Prerequisites Knowledge of discrete structures/introduction to proofs, algorithms, and programming skills.

Description

Normally we think of the distance between two points as the Euclidean distance. But there are other metrics that have been useful in fields such as Genetics, Probability, and Physics (see here). In this project we will be examining the Hilbert Metric from the perspective of computational geometry. We will explore questions involving this metric, such as how to construct Delaunay Triangulations and other fundamental structures. The project will include writing a software package to help us visualize these structures.
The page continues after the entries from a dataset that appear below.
-- ==== Sys2Proof/Laws/State.lean ====
section
/-!
SUPPORT. One lemma for each field of `State` under each update by block: the field that the update replaces has
the new value, every other field has the old one. All by `rfl`.
-/

namespace Sys2Proof.Machine

/-! ## `State.setRun` -/

@[simp] theorem State.setRun_run (s : State) (x : Run) : (s.setRun x).run = x := rfl
@[simp] theorem State.setRun_store (s : State) (x : Run) : (s.setRun x).store = s.store := rfl
@[simp] theorem State.setRun_gov (s : State) (x : Run) : (s.setRun x).gov = s.gov := rfl
@[simp] theorem State.setRun_frame (s : State) (x : Run) : (s.setRun x).frame = s.frame := rfl
@[simp] theorem State.setRun_shaft (s : State) (x : Run) : (s.setRun x).shaft = s.shaft := rfl
@[simp] theorem State.setRun_bus (s : State) (x : Run) : (s.setRun x).bus = s.bus := rfl
@[simp] theorem State.setRun_change (s : State) (x : Run) : (s.setRun x).change = s.change := rfl
@[simp] theorem State.setRun_monitor (s : State) (x : Run) : (s.setRun x).monitor = s.monitor := rfl
@[simp] theorem State.setRun_gaps (s : State) (x : Run) : (s.setRun x).gaps = s.gaps := rfl
@[simp] theorem State.setRun_link (s : State) (x : Run) : (s.setRun x).link = s.link := rfl
@[simp] theorem State.setRun_cfg (s : State) (x : Run) : (s.setRun x).cfg = s.cfg := rfl
@[simp] theorem State.setRun_free (s : State) (x : Run) : (s.setRun x).free = s.free := rfl
@[simp] theorem State.setRun_pending (s : State) (x : Run) : (s.setRun x).pending = s.pending := rfl

/-- Replacing a block twice keeps the second. -/
@[simp] theorem State.setRun_twice (s : State) (x y : Run) : (s.setRun x).setRun y = s.setRun y := rfl

/-- Replacing a block by itself changes nothing. -/
@[simp] theorem State.setRun_self (s : State) : s.setRun s.run = s := rfl

/-! ## `State.setStore` -/

@[simp] theorem State.setStore_run (s : State) (x : Store) : (s.setStore x).run = s.run := rfl
@[simp] theorem State.setStore_store (s : State) (x : Store) : (s.setStore x).store = x := rfl
@[simp] theorem State.setStore_gov (s : State) (x : Store) : (s.setStore x).gov = s.gov := rfl
@[simp] theorem State.setStore_frame (s : State) (x : Store) : (s.setStore x).frame = s.frame := rfl
@[simp] theorem State.setStore_shaft (s : State) (x : Store) : (s.setStore x).shaft = s.shaft := rfl
@[simp] theorem State.setStore_bus (s : State) (x : Store) : (s.setStore x).bus = s.bus := rfl
@[simp] theorem State.setStore_change (s : State) (x : Store) : (s.setStore x).change = s.change := rfl
@[simp] theorem State.setStore_monitor (s : State) (x : Store) : (s.setStore x).monitor = s.monitor := rfl
@[simp] theorem State.setStore_gaps (s : State) (x : Store) : (s.setStore x).gaps = s.gaps := rfl
@[simp] theorem State.setStore_link (s : State) (x : Store) : (s.setStore x).link = s.link := rfl
@[simp] theorem State.setStore_cfg (s : State) (x : Store) : (s.setStore x).cfg = s.cfg := rfl
@[simp] theorem State.setStore_free (s : State) (x : Store) : (s.setStore x).free = s.free := rfl
@[simp] theorem State.setStore_pending (s : State) (x : Store) : (s.setStore x).pending = s.pending := rfl

/-- Replacing a block twice keeps the second. -/
@[simp] theorem State.setStore_twice (s : State) (x y : Store) : (s.setStore x).setStore y = s.setStore y := rfl

/-- Replacing a block by itself changes nothing. -/
@[simp] theorem State.setStore_self (s : State) : s.setStore s.store = s := rfl

/-! ## `State.setGov` -/

@[simp] theorem State.setGov_run (s : State) (x : Governor) : (s.setGov x).run = s.run := rfl
@[simp] theorem State.setGov_store (s : State) (x : Governor) : (s.setGov x).store = s.store := rfl
@[simp] theorem State.setGov_gov (s : State) (x : Governor) : (s.setGov x).gov = x := rfl
@[simp] theorem State.setGov_frame (s : State) (x : Governor) : (s.setGov x).frame = s.frame := rfl
@[simp] theorem State.setGov_shaft (s : State) (x : Governor) : (s.setGov x).shaft = s.shaft := rfl
@[simp] theorem State.setGov_bus (s : State) (x : Governor) : (s.setGov x).bus = s.bus := rfl
@[simp] theorem State.setGov_change (s : State) (x : Governor) : (s.setGov x).change = s.change := rfl
@[simp] theorem State.setGov_monitor (s : State) (x : Governor) : (s.setGov x).monitor = s.monitor := rfl
@[simp] theorem State.setGov_gaps (s : State) (x : Governor) : (s.setGov x).gaps = s.gaps := rfl
@[simp] theorem State.setGov_link (s : State) (x : Governor) : (s.setGov x).link = s.link := rfl
@[simp] theorem State.setGov_cfg (s : State) (x : Governor) : (s.setGov x).cfg = s.cfg := rfl
@[simp] theorem State.setGov_free (s : State) (x : Governor) : (s.setGov x).free = s.free := rfl
@[simp] theorem State.setGov_pending (s : State) (x : Governor) : (s.setGov x).pending = s.pending := rfl

/-- Replacing a block twice keeps the second. -/
@[simp] theorem State.setGov_twice (s : State) (x y : Governor) : (s.setGov x).setGov y = s.setGov y := rfl

/-- Replacing a block by itself changes nothing. -/
@[simp] theorem State.setGov_self (s : State) : s.setGov s.gov = s := rfl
In this project you will learn computational geometry and combine computational geometry with programming.

TITLE: Using Markov Decision Processes to Mitigate Climate Risk

Aviva Prins

Prerequisites Discrete Math, Probability, Algorithms, Machine Learning. Knowledge of Numerical Analysis, Mechanism Design, Reinforcement learning, or fairness preferred but not required. (This is a long list, so okay if you don't know all of them.)

Description

In India, the majority of farmers are classified as small or marginal, and their livelihoods are vulnerable to climate risk. Giving farmers help in planning crops well (e.g., delaying planting by a couple of days) can make a huge difference to their expected income. We aim to build an optimization-based decision support tool that provides crop planning advice to farmers.

We will develop a multi-agent Markov decision process approach for this low-resource sector, and discuss key evaluation metrics for the design and implementation phases of our project. This may involve the topics specified in the prerequisites.

This work is in conjunction with Kheyti, a nonprofit in India.